1100 | 1010 ---- 1110
So the expression 12 | 10
has the value 14.
Finally, ^
computes the XOR operation, which yields 1 if either operand is 1, but not both.
1100 ^ 1010 ---- 0110
So the expression 12 ^ 10
has the value 6.
Most commonly, &
is used to clear a set of bits from a bit vector, |
is used to set bits, and ^
is used to flip, or “toggle” bits. Here are the details:
Clearing bits: For any value \( x \), \( x\ \& \ 0 \) is 0, and \( x\ \& \ 1 \) is \( x \). So if you AND a vector with 3, it selects only the two rightmost bits, and sets the rest to 0.
xxxx & 0011 ---- 00xx
In this context, the value 3 is called a “mask” because it selects some bits and masks the rest.
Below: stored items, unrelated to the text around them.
/-! ### Translation -/

/-- A failed translation (R271). -/
structure XErr where
  stage : Nat := 0
  level : Nat := 0
  noncanon : Bool := false
  noreg : Bool := false
  malformed : Bool := false
  /-- A stage-2 table stands where nothing is behind the address (R530). -/
  unbacked : Bool := false
  /-- The walk waits: a stage-1 table lies on a coherent page, and the package does not hold the line at this fabric address. -/
  ask : Option Nat := none
  deriving DecidableEq, Repr

/-- EXTRA of an XLATE fault (R271). -/
def XErr.extra (x : XErr) : W32 :=
  BitVec.ofNat 32 (x.stage + 4 * x.level + (if x.noncanon then 32 else 0) + (if x.noreg then 64 else 0) +
    (if x.malformed then 128 else 0))

/-- The page a walk found. -/
structure Leaf where
  addr  : Nat
  size  : Nat
  level : Nat
  r     : Bool
  w     : Bool
  coh   : Bool
  rchk  : Bool
  shost : Bool
  deriving DecidableEq, Repr

/-- Bytes of a page by its SIZE code (R272). -/
def pageBytes (c : Nat) : Nat :=
  match c with
  | 0 => 2 ^ 12 | 1 => 2 ^ 16 | 2 => 2 ^ 21 | 3 => 2 ^ 25 | 4 => 2 ^ 30 | 5 => 2 ^ 34 | _ => 2 ^ 38

/-- Is a leaf of SIZE `c` allowed at the level (R272)? -/
def leafAt (level c : Nat) : Bool :=
  match level with
  | 1 => decide (c ≤ 1)
  | 2 => c == 2 || c == 3
  | 3 => decide (4 ≤ c ∧ c ≤ 6)
  | _ => false

/-- What a walk answers, with the physical addresses of the table entries that it read. -/
abbrev Walked (α : Type) := List Nat × Except XErr α

/-- Walk a five-level radix tree (R271, R272): `rd` reads the entry of a level at a table address. Of a leaf of a larger page the ADDR bits below
its size are not read (log 154). -/
def walkTree (rd : Nat → Nat → Walked Nat) (stage va : Nat) : Nat → Nat → Walked Leaf
  | 0, _ => ([], .error { stage := stage, level := 1, malformed := true })
  | lvl + 1, base =>
    let q := rd (lvl + 1) (base + 8 * (va / 2 ^ (12 + 9 * lvl) % 512))
    match q.2 with
    | .error x => (q.1, .error x)
    | .ok e =>
      let b (i : Nat) : Bool := e / 2 ^ i % 2 == 1
      let size := e / 4 % 8
      let addr := e / 2 ^ 12 % 2 ^ 38 * 2 ^ 12
      if !b 0 then (q.1, .error { stage := stage, level := lvl + 1 })
      else if e / 2 ^ 50 != 0 || e / 2 ^ 10 % 4 != 0 then (q.1, .error { stage := stage, level := lvl + 1, malformed := true })
      else if b 1 then
        if leafAt (lvl + 1) size then
          let n := pageBytes size
          (q.1, .ok { addr := addr / n * n + va % n, size := n, level := lvl + 1, r := b 5, w := b 6, coh := b 7, rchk := b 8, shost := b 9 })
        else (q.1, .error { stage := stage, level := lvl + 1, malformed := true })
      else if size = 7 then (q.1, .error { stage := stage, level := lvl + 1, malformed := true })
      else
        let n := walkTree rd stage va lvl addr
        (q.1 ++ n.1, n.2)

/-- May the VF reach the physical address its stage 2 names (R407, R493)? -/
def State.mayReach (s : State) (vf : Nat) (shost : Bool) (pa : Nat) : Bool :=
  if hostBase ≤ pa then true
  else
    let sl := s.slice (s.vf vf).slice
    sl.holds pa &&
    (match s.region? (s.vf vf).slice (pa - sl.apbase) with
     | some r => r.vf == vf && ((r.kind == 1 && !shost) || (r.kind == 3 && shost))
     | none => false)

/-- Read an entry of a stage-2 table, which has a physical address (R530). -/
def State.stage2Entry (s : State) (lvl a : Nat) : Walked Nat :=
  if s.backed a then ([a], .ok (leNat (s.bytesBy none a 8))) else ([], .error { stage := 2, level := lvl, malformed := true, unbacked := true })

/-- Stage 2 of a guest-physical address (R271, R407, R493, R510). -/
def State.stage2 (s : State) (vf gpa : Nat) : Walked Leaf :=
  let q := walkTree s.stage2Entry 2 gpa 5 (s.vf vf).s2root
  match q.2 with
  | .error x => (q.1, .error x)
  | .ok l =>
    if (!l.coh || !l.shost) && (l.coh || s.mayReach vf l.shost l.addr) then (q.1, .ok l)
    else (q.1, .error { stage := 2, level := l.level, malformed := true })

/-- The coherent line a slice's caching bank holds under the key of a VF (R519). -/
def State.fabLine (s : State) (sl vf fa : Nat) : Option FabLine :=
  s.fab.lines.find? (fun l => l.slice == sl && l.vf == vf && l.fa == fa / 128 * 128)

/-- Where a line that came for a unit under a no-cache mark stands aside, by the number of the unit that asked, until it has been read (R519). -/
def asideOf (who sl : Nat) : Nat := 2 ^ 20 + 32 * who + sl

/-- A coherent line as the unit that asked for it reads it (R519). -/
def State.unitLine (s : State) (who sl vf fa : Nat) : Option FabLine :=
  match s.fabLine sl vf fa with
  | some l => some l
  | none => s.fabLine (asideOf who sl) vf fa

/-- A line of a table as a walker reads it: it may have come for any unit of the slice. -/
def State.tableLine (s : State) (sl vf fa : Nat) : Option FabLine :=
  match s.fabLine sl vf fa with
  | some l => some l
  | none => s.fab.lines.find? (fun l => decide (2 ^ 20 ≤ l.slice) && l.slice % 32 == sl && l.vf == vf && l.fa == fa / 128 * 128)

/-- What came under no-cache marks for a unit has been read. -/
def State.dropAside (s : State) (who : Nat) : State :=
  { s with fab := { s.fab with lines := s.fab.lines.filter (fun l => !(decide (2 ^ 20 ≤ l.slice) && (l.slice - 2 ^ 20) / 32 == who)) } }

/-- The `n` bytes at an address of a coherent line. -/
def FabLine.slice_ (l : FabLine) (a n : Nat) : List Byte := (l.data.drop (a % 128)).take n

/-- Replace bytes of a line. -/
def setBytes (d : List Byte) (o : Nat) (bs : List Byte) : List Byte := d.take o ++ bs ++ d.drop (o + bs.length)

/-- A completed translation: `size` bytes around the address share it, from one table entry of each stage, with leaves for pages of `s1` and
`s2` bytes (R272). -/
structure Tr where
  pa    : Nat
  gpa   : Nat
  size  : Nat
  s1    : Nat
  s2    : Nat
  r     : Bool
  w     : Bool
  coh   : Bool
  rchk  : Bool
  shost : Bool
  deriving DecidableEq, Repr

/-- Bits 63:57 equal bit 56 (R200). -/
def canonical (va : W64) : Bool := va.extractLsb' 56 8 == 0 || va.extractLsb' 56 8 == 0xFF

/-- Bytes that one table entry of a level covers. -/
def entrySpan (level : Nat) : Nat := 2 ^ (3 + 9 * level)

/-- Read an entry of a stage-1 table at its home (R270): its guest-physical address is translated by stage 2; on a coherent page the line that the
package holds is read, and one it does not hold is asked for. The poison of an entry is not looked at (log 155). -/
def State.stage1Entry (s : State) (vf a : Nat) : Walked Nat :=
  let q := s.stage2 vf a
  match q.2 with
  | .error x => (q.1, .error x)
  | .ok l =>
    if l.coh then
      (match s.tableLine (s.vf vf).slice vf l.addr with
       | some x => (q.1, .ok (leNat (x.slice_ l.addr 8)))
       | none => (q.1, .error { ask := some l.addr }))
    else (q.1 ++ [l.addr], .ok (s.nat l.addr 8))

/-- Both stages walked (R271, R272). The stage-1 tables lie at guest-physical addresses, each translated by stage 2. -/
def State.walkAll (s : State) (vf : Nat) (va : W64) : Walked Tr :=
  if !canonical va then ([], .error { stage := 1, level := 5, noncanon := true })
  else
    let q := walkTree (fun _ a => s.stage1Entry vf a) 1 (va.toNat % 2 ^ 57) 5 (s.vf vf).s1root
    match q.2 with
    | .error x => (q.1, .error x)
    | .ok l1 =>
      let t := s.stage2 vf l1.addr
      match t.2 with
      | .error x => (q.1 ++ t.1, .error x)
      | .ok l2 => (q.1 ++ t.1, .ok { pa := l2.addr, gpa := l1.addr, size := min (entrySpan l1.level) (entrySpan l2.level), s1 := l1.size,
                                     s2 := l2.size, r := l1.r && l2.r, w := l1.w && l2.w, coh := l2.coh, rchk := l1.rchk, shost := l2.shost })

/-- The translation of a walk. -/
def State.walk (s : State) (vf : Nat) (va : W64) : Except XErr Tr := (s.walkAll vf va).2

/-- The addresses that a table tree from `base` on may map to `target`: every entry of every table is looked at; `at_` is the first address that
the table covers. -/
def mapsTo (rd : Nat → Nat → Walked Nat) (target : Nat) : Nat → Nat → Nat → List Nat
  | 0, _, _ => []
  | lvl + 1, base, at_ =>
    (List.range 512).flatMap (fun i =>
      let va := at_ + i * 2 ^ (12 + 9 * lvl)
      match (rd (lvl + 1) (base + 8 * i)).2 with
      | .error _ => []
      | .ok e =>
        if e % 4 = 1 then mapsTo rd target lvl (e / 2 ^ 12 % 2 ^ 38 * 2 ^ 12) va
        else
          match (walkTree rd 1 va (lvl + 1) base).2 with
          | .ok l => if l.addr ≤ target ∧ target < l.addr + 2 ^ (12 + 9 * lvl) then [va + (target - l.addr)] else []
          | .error _ => [])

/-- The virtual addresses of race-check pages through which a VF reaches a physical address of device or host memory (R255, R271). -/
def State.rchkVas (s : State) (vf pa : Nat) : List W64 :=
  let gs := mapsTo s.stage2Entry pa 5 (s.vf vf).s2root 0
  let vs := gs.flatMap (fun g => mapsTo (fun _ a => s.stage1Entry vf a) g 5 (s.vf vf).s1root 0)
  ((vs.map (fun v => (BitVec.ofNat 57 v).signExtend 64)).filter (fun v => match s.walk vf v with
    | .ok t => t.rchk && !t.coh && t.pa == pa
    | .error _ => false)).dedup

/-- Did a write of `n` bytes at `a` change a TSTATE byte, which `old` gives as it was (R480)? -/
def State.tstates (s : State) (a n : Nat) : List Byte :=
  let b := s.sltbase + 0xC400
  if a + n ≤ b ∨ b + 64 * 384 ≤ a then []
  else (List.range ((n + 63) / 64 + 1)).map (fun i => let r := (a - b) / 64 + i; if r < 384 then s.byte (b + 64 * r) else 0)

/-- TSTATE of a VF in the interface table (R489), read at its home. -/
def State.tstate (s : State) (vf : Nat) : Nat := (s.byte (s.sltbase + 0xC400 + 64 * vf)).toNat

end Sys2Proof.Machine
end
Setting bits: Similarly, for any \( x \), \( x\ | \ 0 \) is \( x \), and \( x\ | \ 1 \) is 1. So if you OR a vector with 3, it sets the rightmost bits, and leaves the rest alone:
xxxx | 0011 ---- xx11
Toggling bits: Finally, if you XOR a vector with 3, it flips the rightmost bits and leaves the rest alone. As an exercise, see if you can compute the two’s complement of 12 using ^
. Hint: what’s the two’s complement representation of -1?
C also provides shift operators, <<
and >>
, which shift bits left and right. Each left shift doubles a number, so 5 << 1
is 10, and 5 << 2
is 20. Each right shift divides by two (rounding down), so 5 >> 1
is 2 and 2 >> 1
is 1.